If you normally shoot in the 10 - 16mm range then you'll ise the 17 - 40 more than the 24 - 105 as the 10 - 16 is equivalent to 16 - 25/6mm


----------



## RC (Mar 29, 2012)

dawgfanjeff said:


> ... You'll be walking along boardwalks and standing literally 3 feet from open thermals, "pots" and geysers that have so much visual interest you'll feel like there is no way to frame it without sacrifice, so go wide....



Very good point for justifying a 10-22 or equivalent. Don't leave home without it.


----------



## DeadPixel (Mar 29, 2012)

Mt. Spokane, thanks for sharing, beautiful pictures! 

Cali- glad to hear the first hand vouch for the 10-22! 

Razar2012- that's a great point about the height and foreground. I'll sheepishly admit i didnt consider that.

dawgfanjeff, great shots and I really appreciate the tips - I probably would have tried to shoot the first bison I saw! 

Rc and others, I might pick up the 10-22 - its a valid point that it could be resold if I didn't want it to have a permanent home in my bag.

In terms of more zoon as some suggested, im not overly keen on taking one of the big whites (rented or otherwise) so the biggest I have now is the 70-300 f/4-5.6, I know the canon teleconverters won't work with this, but I understand some of the kenko ones would? Of course id loose a stop or two but might that be a viable option?

For those who have been before, how many days are needed to really get a decent overview of the park? I've been told at least 3 by some friends that visited last year.

Thanks for the great feedback so far, I really appreciate it!

DeadPixel


----------



## dawgfanjeff (Mar 29, 2012)

I think that unless you spend a solid week, you'll always wish you had one more day Especially if you add Grand Teton to it. This will also give you plenty of time to sit and wait for the right light, and/or right animal to wander in your viewfinder. It's big enough that you may want to consider securing lodging in a couple of places and divide the trip in half, so you spend as little time as you have to driving past the same places to get to another. 

I rented a 100-400L (from aperturent.com) for the trip and several times wished I had more reach (and that's on a cropper 7D).

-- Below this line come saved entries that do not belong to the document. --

-- ==== Sys2Proof/Machine/Fabric.lean ====
section
/-! DEFINITION. Fabric ports and die links (R373, R425 to R428), collectives between modules (R424), soft errors and the
scrubber (R411 to R413). -/

namespace Sys2Proof.Machine

open Sys2Proof

/-! ### Flits -/

/-- A field of a flit's header. -/
def flitBits (flit : List Byte) (i n : Nat) : Nat := bits (fieldAt flit 0 8) i n
/-- SEQ. -/
def flitSeq (flit : List Byte) : Nat := flitBits flit 20 16
/-- The payload. -/
def flitData (flit : List Byte) : List Byte := (flit.drop 8).take (flitBits flit 36 7)
/-- Whether the CRC of a flit is good, and its payload no longer than a flit holds (R373). -/
def flitGood (flit : List Byte) : Bool :=
  (crc64 (flit.take 120)).toNat == fieldAt flit 120 8 && flitBits flit 36 7 ≤ 112

/-- Send an acknowledge flit: it names the last flit received in order, and may ask for a resend (R425). It is not kept. -/
def sendAck (s : State) (p : Nat) (resend : Bool) : State :=
  let x := s.port p
  let flit := mkFlit 5 s.moduleNo (s.peers.getD p 0) ((x.recvSeq + 65535) % 65536) 0 0 [if resend then 1 else 0]
  s.setPort p { x with out := x.out ++ [flit] }

/-- Receive a flit of a type on a port: one with a bad CRC or not the next expected is discarded, and a resend is asked for;
else it is served and acknowledged (R425): a refusal reaches its issuer before the acknowledgement of what is refused. -/
def receive (name : String) (type p : Nat) (flit : List Byte) (s : State) (serve : State → State) :
    Host.Outcome State Fault Refusal :=
  let x := s.port p
  if 18 ≤ p ∨ x.st ≠ 1 ∨ flit.length ≠ 128 ∨ flitBits flit 0 4 ≠ type then notNow name
  else if !flitGood flit || flitSeq flit != x.recvSeq then .next (sendAck s p true)
  else
    let s1 := s.setPort p { x with recvSeq := (x.recvSeq + 1) % 65536 }
    .next (sendAck (if flitBits flit 12 8 = s.moduleNo then serve s1 else s1) p false)

/-- Whether a peer's request to some bytes of HBM is admitted: within the space, and not a request of a non-secure agent, or on a
non-secure port, to a secure region (R373, R376). -/
def admitsPeer (s : State) (p : Nat) (flit : List Byte) (off n : Nat) : Bool :=
  off + n ≤ 2 ^ 39 && !((flitBits flit 43 1 == 1 || (s.port p).ns) && (List.range n).any fun i => secureAt s 0 (off + i))

/-- The answer to a peer's request; without a payload it is a refusal (log 12). -/
def answer (s : State) (p : Nat) (flit bs : List Byte) : State :=
  sendFlit s p 3 (flitBits flit 4 8) (flitBits flit 43 1) (flitBits flit 44 20) none bs

/-- FABRIC_WRITE (R373): a peer's write is checked against the region table and performed, or refused. -/
def execFabricWrite (port : Nat) (flit : List Byte) (s : State) : Host.Outcome State Fault Refusal :=
  receive "FABRIC_WRITE" 1 port flit s fun s =>
    let off := fieldAt (flitData flit) 0 8
    let data := (flitData flit).drop 8
    if admitsPeer s port flit off data.length then
      extWrite s (peerWho s (flitBits flit 4 8)) (data.zipIdx.map fun bi => (mKey 0 (off + bi.2), bi.1))
    else answer s port flit []

/-- The bytes that answer a peer's read: those of a poisoned unit are free. -/
def peerBytes (s : State) (w : Who) (off n : Nat) : List Byte × State :=
  let (bs, s1) := extRead s w ((List.range n).map fun i => mKey 0 (off + i))
  (bs.zipIdx.map fun x => if s.poisoned (mKey 0 (off + x.2)) then (Config.freeWord (s1.freeCtr + x.2)).extractLsb' 0 8 else x.1,
    { s1 with freeCtr := s1.freeCtr + n })

/-- Perform a peer's atomic, as its request says (log 15): the old value is the answer. -/
def peerAtomic (s : State) (w : Who) (off n : Nat) (old : List Byte) (req : List Byte) : State :=
  let r := atomOp (fieldAt req 0 1) (fieldAt req 1 1) (natOfBytes old) (fieldAt req 2 8) (fieldAt req 10 8)
  extWrite s w ((bytesOfNat n r.1).zipIdx.map fun bi => (mKey 0 (off + bi.2), bi.1))

/-- FABRIC_READ_REQUEST (R373): a peer's read, or its atomic (R65), is checked, performed and answered. -/
def execFabricReadRequest (port : Nat) (flit : List Byte) (s : State) : Host.Outcome State Fault Refusal :=
  receive "FABRIC_READ_REQUEST" 2 port flit s fun s =>
    let off := fieldAt (flitData flit) 0 8
    let n := min 112 (fieldAt (flitData flit) 8 2)
    let req := (flitData flit).drop 10
    let w : Who := { peerWho s (flitBits flit 4 8) with atom := !req.isEmpty }
    if admitsPeer s port flit off n then
      let (old, s1) := peerBytes s w off n
      answer (if req.isEmpty then s1 else peerAtomic s1 w off n old req) port flit old
    else answer s port flit []

/-- A deferred fault of an operation that is still outstanding and has none (R402); of what an agent has asked for outside a clause it
is a trap of the clause check (R401). -/
def strike (s : State) (id cause : Nat) (aux : DWord) : State :=
  match s.op? id with
  | none => s
  | some o =>
    let t := opTrap o cause aux
    if o.done || o.fault.isSome then s
    else deferFault s id (if o.k = .far then { t with atIssue := (clauseOf s o.ag).isSome } else t)

/-- A request of an operation has failed: a read is awaited no more, and may be asked again; the bytes of a write are remembered for
a retry (R404). -/
def failReq (s : State) (r : FarReq) (write : Bool) (cause : Nat) : State :=
  let hits : List Hit := if write then (List.range r.n).map fun i => { key := r.key + i, va := r.va + BitVec.ofNat 64 i } else []
  let s1 := strike (s.modOp r.op fun o => { o with tags := o.tags.filter (· != r.tag) }) r.op cause r.va
  s1.modOp r.op fun o => { o with fault := o.fault.map fun t => { t with far := t.far ++ hits } }

/-- The request with a tag that some port waits for, or that is not acknowledged, with its port. -/
def requestOf (s : State) (tag : Nat) (own : Port → List FarReq) : Option (Nat × FarReq) :=
  s.ports.findSome? fun p => ((own p.2).find? fun r => r.tag == tag && keyCode r.key == 3).map fun r => (p.1, r)

/-- Where the bytes that answer a request are kept. -/
def answerSlot (s : State) (r : FarReq) : Nat := match s.op? r.op with
  | none => r.key
  | some o => match o.k with
    | .atom .. => atomSlot r.tag 0
    | _ => r.key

There is just so much open space.


----------



## EOBeav (Mar 31, 2012)

Yeah, a wide angle is fine, but bring something along to zoom in close with, too. You'll need it for Undine Falls in the north end of the park:




Undine Falls by Rick.Scheibner, on Flickr


----------



## DianeK (Mar 31, 2012)

Another vote for the 10-22. Just came back from the Grand Canyon. I had both the 10-22 and the 15-85. I mostly used the 15-85 in portrait orientation to do multiple shots for stitched panoramas when even the 10-22 wasn't wide enough.
Diane


----------



## briansquibb (Mar 31, 2012)

I would take a 17-40 and pano the wide views. That way you wont have to carry to many lens. Dont forget the ND/ND grads and the PLs

Dont forget you can use the ND grads with darkside at the bottom


----------



## danski0224 (Mar 31, 2012)

dawgfanjeff said:


> I was there last September, and I'd recommend the longest zoom you can get (300mm should be a minimum), and without a doubt, rent a 10-22. You'll be walking along boardwalks and standing literally 3 feet from open thermals, "pots" and geysers that have so much visual interest you'll feel like there is no way to frame it without sacrifice, so go wide. I'd also leave the macro lens at home, instead bring a tripod and a polarizer for the 10-22.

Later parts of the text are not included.